1. This appeal assails the judgment of
conviction passed on 18.08.2012 by the learned
Additional Sessions Judge, Kuchinda in S.T. Case
no. 21 of 2009 convicting the appellant for
offences punishable U/Ss. 493/376 of the Indian
Penal Code, 1860 (In short the 8IPC9) and Section
3(2)(v) of the Scheduled Caste and Scheduled
Tribe (Prevention of Atrocities) Act, 1989 (in short
the 8Act9) and sentencing him to undergo rigorous
imprisonment for life and to pay a fine of
Rs.10,000/- (Rupees ten thousand only), in
default whereof, to undergo further imprisonment
for one year on each count. The learned trial
Court, however, by the aforesaid judgment has
also acquitted the Appellant of the charge U/S.
506 of IPC.
An overview of prosecution case:
2. On 18.11.2006 at about 4 P.M., the victim
lodged an F.I.R. against the convict under Ext. 4
before the I.I.C., Kuchinda P.S. stating therein
that she was in courtship with the appellant
preceding three years by keeping physical
relationship and they were living as husband and
wife in Bonai area and thereafter, they shifted to
village Kansar, but after staying there for two
days at Kansar, the appellant went away by
leaving her and she, thereafter, returned back to
Kuchinda by a bus. On alighting from the bus, the
middle brother of the appellant namely Dambaru
Bagar asked her to go to her house on the next
day. He further threatened her to kill, if she
disclosed the incident before anybody including
the Police. Since she belonged to <Kisan= by caste
and they being <Gouda= by caste, no one can
harm them. On this issue, there was a village
meeting in which the appellant accepted to marry
the victim at Court, but later the appellant
refused to accept the victim as his wife.
Basing upon the above information under
Ext.5, the I.I.C., Kuchinda P.S. P.W.7-Narayan
Nayak registered Kuchinda P.S. Case No. 204 of
2006 and took up the preliminary investigation of
the case by examining the victim, but on the next
day, P.W.7 handed over the charge of
investigation to D.S.P., Sambalpur P.W.8-
Dayanidhi Gochhayat, who after examining the
father of the victim and two other witnesses,
handed over the charge of investigation on
22.05.1997 to D.S.P., Sambalpur, P.W.9- Srikant
Kumar Mishra on his transfer and accordingly,
P.W.9 proceeded with the investigation and
arrested the appellant, obtained the caste
certificate of the victim and the appellant. As
usual, on completion of investigation, P.W.9
submitted charge sheet against the appellant for
offences U/Ss.493/376/506 of the IPC and
Section 3(2)(v) of the Act, under which
cognizance was taken and the case of the
appellant was committed to the Court of
Sessions. On receipt of record of the case upon
appearance of the appellant and finding ground
for presuming the appellant to have committed
the offences, the learned Addl. Sessions Judge,
Kuchinda framed charge against the appellant for
aforesaid offences and this is how the trial
commenced in this case.
3. In support of the charge, the prosecution
examined PW Nos. 1 to 9 and exhibited six
documents vide Ext. 1 to 6 in evidence as against
no evidence whatsoever by the defence. Of the
witnesses examined, PW 1 & 4 are the cousins of
victim-cum-PW6, whereas PW 2 & 3 are the
Doctors, PW5 is the scribe, whereas PW 7 to 9
are the three IOs.
4. The plea of the appellant convict in the
course of trial was denial simplicitor and false
implication.
5. After appreciating the evidence on record
upon hearing the parties, the learned trial Court
while acquitting the convict-appellant for offence
U/S. 506 of IPC convicted him for offences U/Ss.

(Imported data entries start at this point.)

/-! ### Decoding an encoding -/

theorem canonicalWord (i : Instr) : Laws.CanonicalWord.Statement i := by
  cases i with
  | nop => exact Laws.CanonicalWord.nop
  | encReset sel => exact Laws.CanonicalWord.encReset sel
  | encSnap sel => exact Laws.CanonicalWord.encSnap sel
  | drive ch dir inv mag => exact Laws.CanonicalWord.drive ch dir inv mag
  | stop ch => exact Laws.CanonicalWord.stop ch
  | servoSet angle => exact Laws.CanonicalWord.servoSet angle
  | debPoll => exact Laws.CanonicalWord.debPoll
  | debClear => exact Laws.CanonicalWord.debClear
  | rdreg idx => exact Laws.CanonicalWord.rdreg idx

/-- A 16-bit operand below other fields is read back. -/
theorem signed16Of_or_field {hi : Word} {v : Int} (hz : ∀ k < 16, hi.getLsbD k = false) (hv : inSigned16 v = true) :
    signed16Of (hi ||| field 0 (BitVec.ofInt 16 v)) = v := by
  rw [signed16Of, extractLsb'_or_field hi _ _ (by decide) rfl hz, toInt_ofInt_16 hv]

/-- An 8-bit index below other fields is read back. -/
theorem idxOf_or_field {hi : Word} {v : Nat} (hz : ∀ k < 8, hi.getLsbD k = false) (hv : inUnsigned8 v = true) :
    idxOf (hi ||| field 0 (BitVec.ofNat 8 v)) = v := by
  rw [idxOf, extractLsb'_or_field hi _ _ (by decide) rfl hz, toNat_ofNat_8 hv]

theorem decodeFields_drive (ch : Channel) (dir : Dir) (inv : Bool) {mag : Int} (h : inSigned16 mag = true) :
    decodeFields 3 (encode (.drive ch dir inv mag)) = .ok (.drive ch dir inv mag) := by
  have hmag : signed16Of (encode (.drive ch dir inv mag)) = mag :=
    signed16Of_or_field (by cases ch <;> cases dir <;> cases inv <;> decide) h
  rw [decodeFields, hmag, chOf, dirOf, invOf, encode, getLsbD_or_field _ _ (by decide),
    getLsbD_or_field _ _ (by decide), getLsbD_or_field _ _ (by decide)]
  cases ch <;> cases dir <;> cases inv <;> rfl

theorem decodeFields_encode {i : Instr} (h : i.wellFormed = true) :
    decodeFields (Laws.CanonicalWord.opcode i) (encode i) = .ok i := by
  cases i with
  | encReset sel => cases sel <;> rfl
  | encSnap sel => cases sel <;> rfl
  | drive ch dir inv mag => exact decodeFields_drive ch dir inv h
  | stop ch => cases ch <;> rfl
  | servoSet angle =>
    exact congrArg (fun v => Except.ok (Instr.servoSet v)) (signed16Of_or_field (by decide) h)
  | rdreg idx =>
    exact congrArg (fun v => Except.ok (Instr.rdreg v)) (idxOf_or_field (by decide) h)
  | _ => rfl

theorem decode_encode {i : Instr} (h : i.wellFormed = true) : decode (encode i) = .ok i :=
  (Laws.CanonicalWord.decode_encode_eq_fields (canonicalWord i)).trans (decodeFields_encode h)

/-- Settles O1: an encoding passes the match and mask test of its opcode, and each operand is read back from its
field. -/
theorem decodeOfEncodeIsIdentity : Obligations.DecodeOfEncodeIsIdentity := fun _ h => decode_encode h

/-! ### Encoding what was decoded -/

theorem extractLsb'_one (lo : Nat) (w : Word) : w.extractLsb' lo 1 = BitVec.ofBool (w.getLsbD lo) := by
  apply BitVec.eq_of_getLsbD_eq
  intro k hk
  simp [Nat.lt_one_iff.1 hk]

theorem chBit_chOf (w : Word) : chBit (chOf w) = w.extractLsb' 27 1 := by
  rw [extractLsb'_one, chOf]
  cases w.getLsbD 27 <;> rfl

theorem dirBit_dirOf (w : Word) : dirBit (dirOf w) = w.extractLsb' 26 1 := by
  rw [extractLsb'_one, dirOf]
  cases w.getLsbD 26 <;> rfl

theorem ofBool_invOf (w : Word) : BitVec.ofBool (invOf w) = w.extractLsb' 25 1 := (extractLsb'_one 25 w).symm

theorem ofInt_signed16Of (w : Word) : BitVec.ofInt 16 (signed16Of w) = w.extractLsb' 0 16 := BitVec.ofInt_toInt

theorem ofNat_idxOf (w : Word) : BitVec.ofNat 8 (idxOf w) = w.extractLsb' 0 8 :=
  (BitVec.ofNat_toNat 8 _).trans (BitVec.setWidth_eq _)

theorem selOf_eq_some {w : Word} {sel : Sel} :
    selOf w = some sel ↔
      w.getLsbD 26 = (selBits sel).getLsbD 0 ∧ w.getLsbD 27 = (selBits sel).getLsbD 1 := by
  unfold selOf
  cases w.getLsbD 27 <;> cases w.getLsbD 26 <;> cases sel <;> decide

theorem selBits_of_selOf {w : Word} {sel : Sel} (h : selOf w = some sel) : selBits sel = w.extractLsb' 26 2 := by
  obtain ⟨h0, h1⟩ := selOf_eq_some.1 h
  apply BitVec.eq_of_getLsbD_eq
  intro k hk
  rw [BitVec.getLsbD_extractLsb']
  interval_cases k
  · simpa using h0.symm
  · simpa using h1.symm

theorem inSigned16_iff {v : Int} : inSigned16 v = true ↔ -32768 ≤ v ∧ v ≤ 32767 := by
  simp [inSigned16]

theorem inSigned16_signed16Of (w : Word) : inSigned16 (signed16Of w) = true := by
  have hlo : -32768 ≤ signed16Of w := (w.extractLsb' 0 16).le_toInt
  have hhi : signed16Of w < 32768 := (w.extractLsb' 0 16).toInt_lt
  exact inSigned16_iff.2 ⟨hlo, Int.le_of_lt_add_one hhi⟩

theorem inUnsigned8_idxOf (w : Word) : inUnsigned8 (idxOf w) = true :=
  decide_eq_true (Nat.le_of_lt_succ (w.extractLsb' 0 8).isLt)

/-- A command without operands leaves no bit of its word open. -/
theorem or_and_not_allOnes (v w : Word) : v ||| (w &&& ~~~0xFFFFFFFF#32) = v := by
  rw [show ~~~0xFFFFFFFF#32 = 0#32 by decide, BitVec.and_zero, BitVec.or_zero]

/-- The encoding of the fields read from a word is the opcode and the bits its mask leaves open. -/
theorem encode_of_decodeFields {op : Nat} {w : Word} {i : Instr} (h : decodeFields op w = .ok i) :
    i.wellFormed = true ∧ encode i = matchOf op ||| (w &&& ~~~maskOf op) := by
  match op, h with
  | 0, h | 6, h | 7, h =>
    cases h
    exact ⟨rfl, (or_and_not_allOnes _ w).symm⟩
  | 1, h | 2, h =>
    cases hsel : selOf w with
    | none => simp [decodeFields, hsel] at h
    | some sel =>
      simp only [decodeFields, hsel, Except.ok.injEq] at h
      subst h
      refine ⟨rfl, ?_⟩
      rw [encode, selBits_of_selOf hsel, field_extractLsb']
      rfl
  | 3, h =>
    cases h
    refine ⟨inSigned16_signed16Of w, ?_⟩
    rw [encode, chBit_chOf, dirBit_dirOf, ofBool_invOf, ofInt_signed16Of]
    simp only [field_extractLsb', BitVec.or_assoc, ← BitVec.and_or_distrib_left]
    rfl
  | 4, h =>
    cases h
    refine ⟨rfl, ?_⟩
    rw [encode, chBit_chOf, field_extractLsb']
    rfl
  | 5, h =>
    cases h
    refine ⟨inSigned16_signed16Of w, ?_⟩
    rw [encode, ofInt_signed16Of, field_extractLsb']
    rfl
  | 8, h =>
    cases h
    refine ⟨inUnsigned8_idxOf w, ?_⟩
    rw [encode, ofNat_idxOf, field_extractLsb']
    rfl
  | _ + 9, h => cases h

/-- Settles O2: the fields cover the bits the mask leaves open, and the match and mask test fixes the others. -/
theorem encodeOfDecodeIsIdentity : Obligations.EncodeOfDecodeIsIdentity := by
  intro w i h
  obtain ⟨-, hmask, hfields⟩ := decode_eq_ok.1 h
  obtain ⟨hwf, hencode⟩ := encode_of_decodeFields hfields
  exact ⟨hwf, hencode.trans (eq_or_and_not_of_and_eq hmask).symm⟩

/-! ### Reserved bits -/

theorem matchOf_eq_field : ∀ op < 9, matchOf op = field 28 (BitVec.ofNat 4 op) := by decide

/-- A field of bits that a word has 0 can be added to it only as 0. -/
theorem or_field_eq_left {hi : Word} {lo n : Nat} {v : BitVec n} (hn : lo + n ≤ 32)
    (hz : ∀ k < n, hi.getLsbD (lo + k) = false) : hi ||| field lo v = hi ↔ v = 0 := by
  constructor
  · intro h
    apply BitVec.eq_of_getLsbD_eq
    intro k hk
    have hbit : (hi ||| field lo v).getLsbD (lo + k) = hi.getLsbD (lo + k) := by rw [h]
    rw [BitVec.getLsbD_or, hz k hk, Bool.false_or, getLsbD_field, Nat.add_sub_cancel_left] at hbit
    simpa [show lo + k < 32 by omega] using hbit
  · rintro rfl
    simp [field]

/-- A mask that looks at the opcode and at one run of bits passes the words of its opcode that have 0 there. -/
theorem and_maskOf_eq_matchOf {lo n : Nat} {w : Word} (hop : opOf w < 9)
    (hmask : maskOf (opOf w) = field 28 (BitVec.allOnes 4) ||| field lo (BitVec.allOnes n)) (hn : lo + n ≤ 28) :
    w &&& maskOf (opOf w) = matchOf (opOf w) ↔ w.extractLsb' lo n = 0 := by
  have hopBits : field 28 (w.extractLsb' 28 4) = matchOf (opOf w) := by
    rw [matchOf_eq_field _ hop, opOf, BitVec.ofNat_toNat, BitVec.setWidth_eq]
  rw [hmask, BitVec.and_or_distrib_left, ← field_extractLsb', ← field_extractLsb', hopBits]
  refine or_field_eq_left (by omega) fun k hk => ?_
  rw [← hopBits, getLsbD_field, decide_eq_false (show ¬ 28 ≤ lo + k by omega), Bool.and_false, Bool.false_and]

theorem decode_eq_reservedField_of_maskOf {op lo n : Nat} {w : Word} (hw : opOf w = op) (hop : op < 9)
    (hmask : maskOf op = field 28 (BitVec.allOnes 4) ||| field lo (BitVec.allOnes n)) (hn : lo + n ≤ 28) :
    decode w = .error .reservedField ↔ w.extractLsb' lo n ≠ 0 := by
  subst hw
  rw [decode_eq_reservedField hop, Ne, and_maskOf_eq_matchOf hop hmask hn]

end Sys2Proof

namespace Sys2Proof.Machine

/-- The only error a command itself answers is BAD_REG (60_exceptions.md R205). -/
theorem exec_error_data {i : Instr} {s t : State} {data : Word} (h : exec i s = .next t)
    (hresp : t.resp = some ⟨true, data⟩) : data = errorData .badReg := by
  cases i with
  | rdreg idx =>
    cases (execRdreg_eq_next idx s).symm.trans h
    cases hread : regRead idx s.block with
    | some w => simp [hread] at hresp
    | none => simpa [hread] using hresp.symm
  | _ => cases h; cases hresp

theorem errorData_eq_two {e : ErrorCode} (h : errorData e = 2) : e = .reservedField := by
  cases e with
  | reservedField => rfl
  | _ => exact absurd h (by decide)

theorem runCommand_resp_ne_reservedField {w : Word} (h : decode w ≠ .error .reservedField) (s : State) :
    ∃ t, runCommand w s = .next t ∧ t.resp ≠ some ⟨true, 2⟩ := by
  cases hd : decode w with
  | ok i =>
    obtain ⟨b, r, hnext⟩ := exec_answers i s
    refine ⟨_, (runCommand_ok hd s).trans hnext, fun hresp => ?_⟩
    exact absurd (exec_error_data hnext hresp) (by decide)
  | error e =>
    refine ⟨_, runCommand_error hd s, fun hresp => h ?_⟩
    have hdata : errorData e = 2 := by simpa using hresp
    rw [hd, errorData_eq_two hdata]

493/376 of IPC and Sec. 3(2)(v) of the Act by
mainly relying upon the evidence of victim and
her cousins.
6. In assailing the impugned judgment of
conviction and order of sentence, Mr. B. Sahoo,
learned counsel for the appellant has submitted
that the evidence being wholly deficient in
bringing home the charge, the learned trial Court
had grossly erred in convicting the appellant
because the victim in her evidence had clearly
stated that she had love affairs with the appellant
for last three years and it, thereby, appears to be
a case of consent and in a case of consensual
relationship, the age of the victim is very much
important, which in this case her age was more
than the age of discretion and, therefore, the
conviction of the appellant is unsustainable in the
eye of law. It is further submitted that to attract
the charge U/S 3(2)(v) of the Act, the prosecution
is obliged to establish through legally admissible
evidence that the offence under IPC was in fact
committed against the victim on the basis of her
caste as <Scheduled Caste or Scheduled Tribe=
and unless this fact is established by the
prosecution, no offence under the Act is made
out, since the object behind the Act is to protect
the person belonging to such caste from any
offence being committed upon them only because
of their caste, but in this case, the learned trial
Court after concluding the appellant to have
committed offence of rape, had further convicted
the appellant for offence U/S 3(2)(v) of the Act
and imposed the enhanced punishment of
imprisonment for life by ignoring the fact that no
offence under the Act is made out against the
appellant. In summing up his argument, learned
counsel for the appellant has prayed to allow the
appeal by setting aside the impugned judgment of
conviction and order of sentence.
On the other hand, Mrs. S. Pattanaik,
learned AGA has, however, supported the
impugned judgment and she has inter alia
submitted that the evidence of victim has clearly
established the offence of rape against the
appellant and thereby, the appellant belonging to
general caste having committed an offence U/Ss
493/376 of the IPC, punishable with
imprisonment for 10 years more has accordingly
been convicted for offence Under Section 3(2)(v)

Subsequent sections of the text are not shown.